WHAT YOU HAVE TO DO:
Look below for the lines from the one with "(match before.reverse.find? (fun" to the one with "(match hashPart b e.start 40 with", and copy exactly those lines, both ends included.

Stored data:
-- ==== Sys2Proof/Machine/Parse.lean ====
section
/-! DEFINITION. One parse of a frame, the keys of its profile, the lookups and the hash (R406 to R418, R429). -/

namespace Sys2Proof.Machine

/-- An entry of the parse list (R410), with the header's length and the node that parsed it. -/
structure PEnt where
  hdr : Nat
  cls : Nat
  start : Nat
  len : Nat
  chk : Nat
deriving DecidableEq, Repr

/-- What a parse yields: the list, the profile, PARSE_DEPTH and LEN_CONFLICT; or it waits for bytes not yet received. -/
structure Parsed where
  list : List PEnt := []
  profile : Nat := 0
  depth : Bool := false
  lenc : Bool := false
  wait : Bool := false
deriving DecidableEq, Repr

/-- The end of an entry's header. -/
def PEnt.stop (e : PEnt) : Nat := e.start + e.len

/-- Where the datagram of an IPv4 or IPv6 header ends: by its CLASS (2 IPv4, 3 IPv6). -/
def dgramEnd (b : List Byte) (cls start : Nat) : Nat :=
  if cls = 2 then start + be16 b (start + 2) else start + 40 + be16 b (start + 4)

/-- The header's length (R408). -/
def headerLen (n : Nat) (b : List Byte) (o : Nat) : Nat :=
  let x := byteAt b (o + nLenOff n)
  let v := if nLenMode n = 0 then 0 else if nLenMode n = 1 then x % 16 else if nLenMode n = 2 then x / 16 else x
  nLenBase n + v * 2 ^ nLenScale n

/-- The first byte past those that a node reads to judge a header: its length byte and, where it has transitions, its
selector. -/
def readEnd (n o : Nat) : Nat :=
  max (if nLenMode n = 0 then 0 else o + nLenOff n + 1) (if nTrCount n = 0 then 0 else o + nSelOff n + nSelW n + 1)

/-- The next node (R409). -/
def nextNode (bk : Bank) (n : Nat) (b : List Byte) (o : Nat) : Nat :=
  let sel := beNat (slice b (o + nSelOff n) (nSelW n + 1))
  match ((List.range (nTrCount n)).map (fun k => bk.tran ((nTrBase n + k) % 4096))).find? (fun t => sel &&& tMask t == tValue t) with
  | some t => tNext t
  | none => nDefault n

/-- Whether an end given by an IP header contradicts the frame end, padding excepted (R412). -/
def endBad (len e : Nat) : Bool := e != len && !(len == 60 && decide (e < len))

/-- LEN_CONFLICT under a node's CHK (R412); the frame end counts only once the tail is in. -/
def chkBad (n : Nat) (b : List Byte) (tail : Bool) (o l : Nat) (list : List PEnt) : Bool :=
  if nChk n = 1 then
    decide (be16 b (o + 2) < l) || (tail && endBad b.length (o + be16 b (o + 2)))
  else if nChk n = 2 then
    be16 b (o + 4) == 0 || (tail && endBad b.length (o + 40 + be16 b (o + 4)))
  else if nChk n = 3 then
    decide (be16 b (o + 4) < 8) ||
      (match list.reverse.find? (fun e => e.cls == 2 || e.cls == 3) with
       | some e => decide (dgramEnd b e.cls e.start < o + be16 b (o + 4))
       | none => false)
  else false

/-- The parse from node `k` at byte `o` (R406 to R413): `fuel` is the number of headers that may still be recorded. -/
def parseFrom (bk : Bank) (b : List Byte) (tail : Bool) : Nat → Nat → Nat → Parsed → Parsed
  | 0, _, _, p => { p with depth := true }
  | fuel + 1, k, o, p =>
    let n := bk.node k
    if 256 < readEnd n o then { p with depth := true }
    else if b.length < readEnd n o then (if tail then { p with lenc := true } else { p with wait := true })
    else
      let l := headerLen n b o
      if l = 0 then { p with lenc := true }
      else if b.length < o + l then (if tail then { p with lenc := true } else { p with wait := true })
      else
        let q : Parsed :=
          { p with list := p.list ++ [⟨nHdr n, nClass n, o, l, nChk n⟩],
                   profile := if nPset n = 1 then nProfile n else p.profile,
                   lenc := p.lenc || chkBad n b tail o l p.list }
        let m := nextNode bk n b o
        if m = 0xFF then q
        else if 256 < o + l then { q with depth := true }
        else parseFrom bk b tail fuel m (o + l) q

/-- The parse of a frame: from node 0 at byte 0, up to 16 headers. -/
def parseFrame (bk : Bank) (b : List Byte) (tail : Bool) : Parsed := parseFrom bk b tail 16 0 0 {}

/-- The declared length by items 1 to 3 of R414, and whether item 2 gave it. -/
def declaredLen (b : List Byte) (tail : Bool) (list : List PEnt) (maxLen : Nat) : Nat × Bool :=
  if tail then (b.length + 4, false)
  else
    match list.find? (fun e => e.chk == 1 || e.chk == 2) with
    | some e => (max 64 ((if e.chk = 1 then dgramEnd b 2 e.start else dgramEnd b 3 e.start) + 4), true)
    | none => (maxLen, false)

/-! ### Keys and lookups -/

/-- The metadata of a pass (R417). -/
structure MetaIn where
  lp : Nat
  vid : Option Nat
  pcp : Nat
  pass : Nat
  user : Nat
  profile : Nat
deriving DecidableEq, Repr

/-- The value of a metadata code, none where the frame has none (R418). -/
def MetaIn.value (m : MetaIn) (code : Nat) : Option Nat :=
  if code = 0 then some m.lp else if code = 1 then m.vid else if code = 2 then some m.pcp else if code = 3 then some m.pass
  else if code = 4 then some m.user else if code = 5 then some m.profile else none

/-- The header entry that a key field names. -/
def fieldHeader (p : Parsed) (kd k : Nat) : Option PEnt :=
  if kfKind kd k = 1 then p.list.find? (fun e => e.hdr == kfId kd k)
  else if kfKind kd k = 2 then p.list.reverse.find? (fun e => e.hdr == kfId kd k)
  else none

/-- Field `k` of a key: its value, or none where it is missing (R418). -/
def keyField (p : Parsed) (b : List Byte) (m : MetaIn) (kd k : Nat) : Option Nat :=
  let w := kfWidth kd k
  if kfKind kd k = 3 then (m.value (kfId kd k)).map (fun v => v % 2 ^ w)
  else
    match fieldHeader p kd k with
    | some e =>
      let o := e.start + kfOff kd k
      let n := (kfSkip kd k + w + 7) / 8
      if 256 < o + n ∨ b.length < o + n then none
      else some (bitsAt (beNat (slice b o n)) (8 * n - kfSkip kd k - w) w)
    | none => none

/-- Whether a key field lies in bytes of the window not yet received. -/
def keyWaits (p : Parsed) (b : List Byte) (kd : Nat) : Bool :=
  (List.range 16).any (fun k =>
    match fieldHeader p kd k with
    | some e =>
      let z := e.start + kfOff kd k + (kfSkip kd k + kfWidth kd k + 7) / 8
      decide (b.length < z ∧ z ≤ 256)
    | none => false)

/-- The fields of a key in order, the first most significant; missing fields contribute zeros (R418). -/
def keyBits (p : Parsed) (b : List Byte) (m : MetaIn) (kd : Nat) : Nat :=
  (List.range 16).foldl (fun a k => a * 2 ^ kfWidth kd k + (keyField p b m kd k).getD 0) 0

/-- The exact key of a definition, or none where a field is missing. -/
def exactKey (p : Parsed) (b : List Byte) (m : MetaIn) (kd : Nat) : Option Nat :=
  if (List.range 16).all (fun k => kfKind kd k == 0 || (keyField p b m kd k).isSome) then some (keyBits p b m kd) else none

/-- The ternary key of a definition: its fields above 16 presence bits (R418). -/
def ternKey (p : Parsed) (b : List Byte) (m : MetaIn) (kd : Nat) : Nat :=
  keyBits p b m kd * 0x10000 +
    (List.range 16).foldl (fun a k => a * 2 + (if kfKind kd k != 0 && (keyField p b m kd k).isSome then 1 else 0)) 0

/-- An exact lookup in bank `bk`: ACT_PTR and ACT_ARG of the entry it hits (R419). -/
def exactLookup (l : List ExactEntry) (bk kd : Nat) (key : Option Nat) : Option (Nat × Nat) :=
  match key with
  | some v => (l.find? (fun e => e.is kd v && seen e.banks bk)).map (fun e => (e.ptr, e.arg))
  | none => none

/-- The ternary lookup: the lowest slot visible in bank `bk` that matches (R421). -/
def ternLookup (t : Tbl TernRule) (bk key : Nat) : Option (Nat × Nat) :=
  (t.find? (fun s => seen s.2.banks bk && (key &&& s.2.mask) == (s.2.key &&& s.2.mask))).map (fun s => (s.2.ptr, s.2.arg))

/-! ### The symmetric hash (R429) -/

/-- A pair of equal-length parts: source first, or the lower value first under SYM. -/
def hashPair (sym : Bool) (s d : List Byte) : List Byte := if sym && decide (beNat d < beNat s) then d ++ s else s ++ d

/-- Bytes of a part, or none where any lies beyond the window or the frame end. -/
def hashPart (b : List Byte) (o n : Nat) : Option (List Byte) :=
  if o + n ≤ 256 ∧ o + n ≤ b.length then some (slice b o n) else none

/-- The entries of a list from the hashed IP header on: the first IP header, or with INNER the first after the last tunnel. -/
def fromHashedIp (inner : Bool) (l : List PEnt) : List PEnt :=
  let isIp (e : PEnt) : Bool := e.cls == 2 || e.cls == 3
  let tail := if inner && l.any (fun e => e.cls == 5) then (l.reverse.takeWhile (fun e => e.cls != 5)).reverse else l
  tail.dropWhile (fun e => !isIp e)

/-- The byte string of R429 under CLS_HASH_CTRL `c`. -/
def hashString (c : Nat) (b : List Byte) (l : List PEnt) (vid : Option Nat) : List Byte :=
  let on (k : Nat) : Bool := bitsAt c k 1 == 1
  let sym := on 6
  let ip := fromHashedIp (on 5) l
  let mac := match l with
    | e :: _ => if on 0 then
        (match hashPart b e.start 12 with | some x => hashPair sym (slice x 6 6) (slice x 0 6) | none => []) else []
    | [] => []
  let vlan := if on 1 then (match vid with | some v => beBytes 2 v | none => []) else []
  let before : List PEnt := match ip with
    | e :: _ => l.filter (fun x => decide (x.start < e.start))
    | [] => l
  let etype := if on 2 then
      (match before.reverse.find? (fun e => e.cls == 1 || e.cls == 6) with
       | some e => (hashPart b (e.stop - 2) 2).getD []
       | none => []) else []
  let ipp := if on 3 then
      (match ip with
       | e :: _ =>
         if e.cls = 2 then
           (match hashPart b e.start 20 with
            | some x => hashPair sym (List.replicate 12 0 ++ slice x 12 4) (List.replicate 12 0 ++ slice x 16 4) ++ slice x 9 1
            | none => [])
         else
           (match hashPart b e.start 40 with
            | some x => hashPair sym (slice x 8 16) (slice x 24 16) ++ slice x 6 1
            | none => [])
       | [] => []) else []
  let l4 := if on 4 then
      (match ip with
       | _ :: e :: _ => if e.cls = 4 then
           (match hashPart b e.start 4 with | some x => hashPair sym (slice x 0 2) (slice x 2 2) | none => []) else []
       | _ => []) else []
  beBytes 4 (bitsAt c 16 32) ++ mac ++ vlan ++ etype ++ ipp ++ l4

end Sys2Proof.Machine
end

TASK RESULT:
      (match before.reverse.find? (fun e => e.cls == 1 || e.cls == 6) with
       | some e => (hashPart b (e.stop - 2) 2).getD []
       | none => []) else []
  let ipp := if on 3 then
      (match ip with
       | e :: _ =>
         if e.cls = 2 then
           (match hashPart b e.start 20 with
            | some x => hashPair sym (List.replicate 12 0 ++ slice x 12 4) (List.replicate 12 0 ++ slice x 16 4) ++ slice x 9 1
            | none => [])
         else
           (match hashPart b e.start 40 with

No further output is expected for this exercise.